* The records:
/-- VFNEG (R219). -/
def execVfneg (f : VSlot) (s : State) : Host.Outcome State Fault Refusal :=
  gated (.vfneg f) .go (vf1 (.vfneg f) f true FVal.neg) s

/-- A floating comparison under COND (R221). -/
def fCond (cond : Nat) (a b : FVal) : Bool :=
  match fcmp a b with
  | none => cond = 1 || cond = 6
  | some o =>
    match cond with
    | 0 => o = .eq
    | 1 => o ≠ .eq
    | 2 => o = .lt
    | 3 => o ≠ .gt
    | 4 => o = .gt
    | 5 => o ≠ .lt
    | _ => false

/-- An integer comparison under COND (R221). -/
def iCond (cond : Nat) (a b : Int) : Bool :=
  match cond with
  | 0 => a = b
  | 1 => a ≠ b
  | 2 => a < b
  | 3 => a ≤ b
  | 4 => a > b
  | _ => a ≥ b

/-- A comparison into a predicate after its tag check (R218, R221). -/
def vCompare (i : Instr) (f : VSlot) (g : Nat → Bool) (s : State) : State :=
  match firstHaar [tagA f s, tagB f s] with
  | some x => domainFault i x s
  | none => writePred f 4 g (popIf f s)

/-- VFCMP (R221). -/
def execVfcmp (f : VSlot) (s : State) : Host.Outcome State Fault Refusal :=
  gated (.vfcmp f) .go (fun s =>
    let a := srcA f s
    let b := srcB f s
    vCompare (.vfcmp f) f (fun n => fCond (bits f.aux.toNat 2 0) (a.val f.fa.toNat n) (b.val f.fa.toNat n)) s) s

/-- VFSPEC (R222). -/
def execVfspec (f : VSlot) (s : State) : Host.Outcome State Fault Refusal :=
  gated (.vfspec f) .go (vf1 (.vfspec f) f false (specV (bits f.aux.toNat 2 0))) s

/-- The class mask of an encoding (R223). -/
def fClass (fmt x : Nat) : Nat :=
  match decodeF fmt x with
  | .nan => 256
  | .inf neg => if neg then 1 else 128
  | .num neg m _ _ =>
    if m = 0 then if neg then 8 else 16
    else if m < 2 ^ fmtM fmt then if neg then 4 else 32
    else if neg then 2 else 64

/-- VFCLASS (R223). -/
def execVfclass (f : VSlot) (s : State) : Host.Outcome State Fault Refusal :=
  gated (.vfclass f) .go (fun s =>
    let a := srcA f s
    vOp (.vfclass f) f 4 false [tagA f s] 5
      (fun n => BitVec.ofNat 32 (fClass f.fa.toNat (lane a.bits n).toNat)) s) s

/-! ### Integers (R224) -/

/-- U of the integer operations. -/
def vUns (f : VSlot) : Bool := f.aux.getLsbD 10

/-- A lane read at the width of FA, signed or unsigned. -/
def laneInt (fmt : Nat) (u : Bool) (v : Vec) (i : Nat) : Int :=
  let w := fmtBits fmt
  let x := (lane v i).toNat % 2 ^ w
  if u then x else sintOf w x

/-- A result wrapped at width w, or clamped with SAT (R224), widened into the lane (R214). -/
def laneRes (fmt : Nat) (u sat : Bool) (x : Int) : BitVec 32 :=
  let w := fmtBits fmt
  laneOf fmt u (if sat then if u then (clampInt 0 ((2 ^ w : Nat) - 1) x).toNat else clampS w x else wrapInt w x)

/-- An integer operation of two sources. -/
def vi2 (i : Instr) (f : VSlot) (u sat : Bool) (g : Nat → Int → Int → Int) (s : State) : State :=
  let a := srcA f s
  let b := srcB f s
  let fa := f.fa.toNat
  vOp i f 4 false [tagA f s, tagB f s] f.fd.toNat
    (fun n => laneRes fa u sat (g (fmtBits fa) (laneInt fa u a.bits n) (laneInt fa u b.bits n))) s

/-- A bitwise operation or shift: the low w bits of both lanes as natural numbers. -/
def viBits (i : Instr) (f : VSlot) (u : Bool) (g : Nat → Nat → Nat → Nat) (s : State) : State :=
  let a := srcA f s
  let b := srcB f s
  let w := fmtBits f.fa.toNat
  vOp i f 4 false [tagA f s, tagB f s] f.fd.toNat
    (fun n => laneOf f.fa.toNat u (g w ((lane a.bits n).toNat % 2 ^ w) ((lane b.bits n).toNat % 2 ^ w))) s

/-- VIADD (R224). -/
def execViadd (f : VSlot) (s : State) : Host.Outcome State Fault Refusal :=
  gated (.viadd f) .go (vi2 (.viadd f) f (vUns f) (vSat f) fun _ a b => a + b) s

/-- VISUB (R224). -/
def execVisub (f : VSlot) (s : State) : Host.Outcome State Fault Refusal :=
  gated (.visub f) .go (vi2 (.visub f) f (vUns f) (vSat f) fun _ a b => a - b) s

/-- VIMUL (R224). -/
def execVimul (f : VSlot) (s : State) : Host.Outcome State Fault Refusal :=
  gated (.vimul f) .go (vi2 (.vimul f) f (vUns f) (vSat f) fun _ a b => a * b) s

/-- VIMAD (R224). -/
def execVimad (f : VSlot) (s : State) : Host.Outcome State Fault Refusal :=
  gated (.vimad f) .go (fun s =>
    let a := srcA f s
    let b := srcB f s
    let c := srcC f s
    let fa := f.fa.toNat
    vOp (.vimad f) f 4 false [tagA f s, tagB f s, tagC f s] f.fd.toNat
      (fun n => laneRes fa (vUns f) (vSat f)
        (laneInt fa (vUns f) a.bits n * laneInt fa (vUns f) b.bits n + laneInt fa (vUns f) c.bits n)) s) s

* Problem to work on: Select every line above that contains the word "tagB", and copy it.

* Written reply:
  match firstHaar [tagA f s, tagB f s] with
  vOp i f 4 false [tagA f s, tagB f s] f.fd.toNat
  vOp i f 4 false [tagA f s, tagB f s] f.fd.toNat
    vOp (.vimad f) f 4 false [tagA f s, tagB f s, tagC f s] f.fd.toNat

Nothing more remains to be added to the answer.